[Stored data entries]
/-- CoreMemoryKept and CoreWordsRoundTrip: the memories of a reset device are canonical, and nop is a core instruction. -/
theorem witness_CoreMemoryKept : MemoryKept State.reset.dev ∧ coreOf (.nop 271 form0) = some 271 := by
  refine ⟨⟨by decide, fun k => ?_⟩, by decide⟩
  show sWf 0 (getCore {} k).sram = true
  rfl

end Sys2Proof.Tests
end

section
/-! PROOFS. The block shift (R49). -/

namespace Sys2Proof.Proofs
open Sys2Proof.Machine

/-- R48: what lies below the saturation level does not saturate. -/
@[simp] theorem f32Ge_eq_false_iff (a b : Nat) : f32Ge a b = false ↔ a < b := by
  simp [f32Ge]

/-- All that the choice of a shift can do: it tries the shifts from 3 down, and takes 0 without a test. -/
theorem blockShift_cases (scale amax : Nat) :
    let fits := fun m : Nat => amax < satLevel (unit32 scale m)
    (blockShift scale amax = 3 ∧ fits 3)
    ∨ (blockShift scale amax = 2 ∧ ¬fits 3 ∧ fits 2)
    ∨ (blockShift scale amax = 1 ∧ ¬fits 3 ∧ ¬fits 2 ∧ fits 1)
    ∨ (blockShift scale amax = 0 ∧ ¬fits 3 ∧ ¬fits 2 ∧ ¬fits 1) := by
  simp only [blockShift, Bool.not_eq_true', f32Ge_eq_false_iff]
  split
  next h3 => exact .inl ⟨rfl, h3⟩
  next h3 =>
    split
    next h2 => exact .inr (.inl ⟨rfl, h3, h2⟩)
    next h2 =>
      split
      next h1 => exact .inr (.inr (.inl ⟨rfl, h3, h2, h1⟩))
      next h1 => exact .inr (.inr (.inr ⟨rfl, h3, h2, h1⟩))

theorem blockShift_le_three (scale amax : Nat) : blockShift scale amax ≤ 3 := by
  obtain ⟨h, -⟩ | ⟨h, -⟩ | ⟨h, -⟩ | ⟨h, -⟩ := blockShift_cases scale amax <;> omega

/-- A shift above the chosen one was tried before it and failed. -/
theorem saturates_of_blockShift_lt {scale amax m : Nat} (hlt : blockShift scale amax < m) (hm : m ≤ 3) :
    ¬ amax < satLevel (unit32 scale m) := by
  obtain ⟨h, -⟩ | ⟨h, h3, -⟩ | ⟨h, h3, h2, -⟩ | ⟨h, h3, h2, h1⟩ := blockShift_cases scale amax
  · omega
  · obtain rfl : m = 3 := by omega
    exact h3
  · obtain rfl | rfl : m = 2 ∨ m = 3 := by omega
    exacts [h2, h3]
  · obtain rfl | rfl | rfl : m = 1 ∨ m = 2 ∨ m = 3 := by omega
    exacts [h1, h2, h3]

/-- Any chosen shift but 0 has passed its test. -/
theorem fits_of_blockShift_pos {scale amax : Nat} (hpos : 0 < blockShift scale amax) :
    amax < satLevel (unit32 scale (blockShift scale amax)) := by
  obtain ⟨h, h3⟩ | ⟨h, -, h2⟩ | ⟨h, -, -, h1⟩ | ⟨h, -⟩ := blockShift_cases scale amax
  · rwa [h]
  · rwa [h]
  · rwa [h]
  · omega
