-- ==== Sys2Proof/Machine/Immediate.lean ====
section
/-! DEFINITION. The immediate arithmetic instructions (spec/42_itype_alu.md). -/

namespace Sys2Proof.Machine

/-- What the four have in common (R90): the immediate is sign-extended, `x[rt] <- R`, `pc <- pc + 4`. `a` is the first
ALU operand. -/
def execImmediate (op : AluOp) (rt : Reg) (a : Word) (imm : BitVec 16) (s : State) : Host.Outcome State Fault Refusal :=
  .next ((s.setReg rt (aluResult op a (signExtend imm))).advance)

/-- addi (R91): addition modulo 2^32, no overflow trap. -/
def execAddi (rt rs : Reg) (imm : BitVec 16) (s : State) : Host.Outcome State Fault Refusal :=
  execImmediate .add rt (s.reg rs) imm s

/-- slti (R92): signed comparison. -/
def execSlti (rt rs : Reg) (imm : BitVec 16) (s : State) : Host.Outcome State Fault Refusal :=
  execImmediate .slt rt (s.reg rs) imm s

/-- sltiu (R93): unsigned comparison with the sign-extended immediate. -/
def execSltiu (rt rs : Reg) (imm : BitVec 16) (s : State) : Host.Outcome State Fault Refusal :=
  execImmediate .sltu rt (s.reg rs) imm s

/-- lui (R94): the operation ignores its first operand, so the rs field has no part in it and 0 stands there. -/
def execLui (rt : Reg) (imm : BitVec 16) (s : State) : Host.Outcome State Fault Refusal :=
  execImmediate .shl16 rt 0 imm s

end Sys2Proof.Machine
end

### What you are asked to do
Print the lines of the entries, exactly, from the one containing "signed comparison. -/" down to the final line, and leave out all the others.

### Answer to this exercise
/-- slti (R92): signed comparison. -/
def execSlti (rt rs : Reg) (imm : BitVec 16) (s : State) : Host.Outcome State Fault Refusal :=
  execImmediate .slt rt (s.reg rs) imm s

/-- sltiu (R93): unsigned comparison with the sign-extended immediate. -/
def execSltiu (rt rs : Reg) (imm : BitVec 16) (s : State) : Host.Outcome State Fault Refusal :=
  execImmediate .sltu rt (s.reg rs) imm s

/-- lui (R94): the operation ignores its first operand, so the rs field has no part in it and 0 stands there. -/
def execLui (rt : Reg) (imm : BitVec 16) (s : State) : Host.Outcome State Fault Refusal :=
  execImmediate .shl16 rt 0 imm s

end Sys2Proof.Machine
end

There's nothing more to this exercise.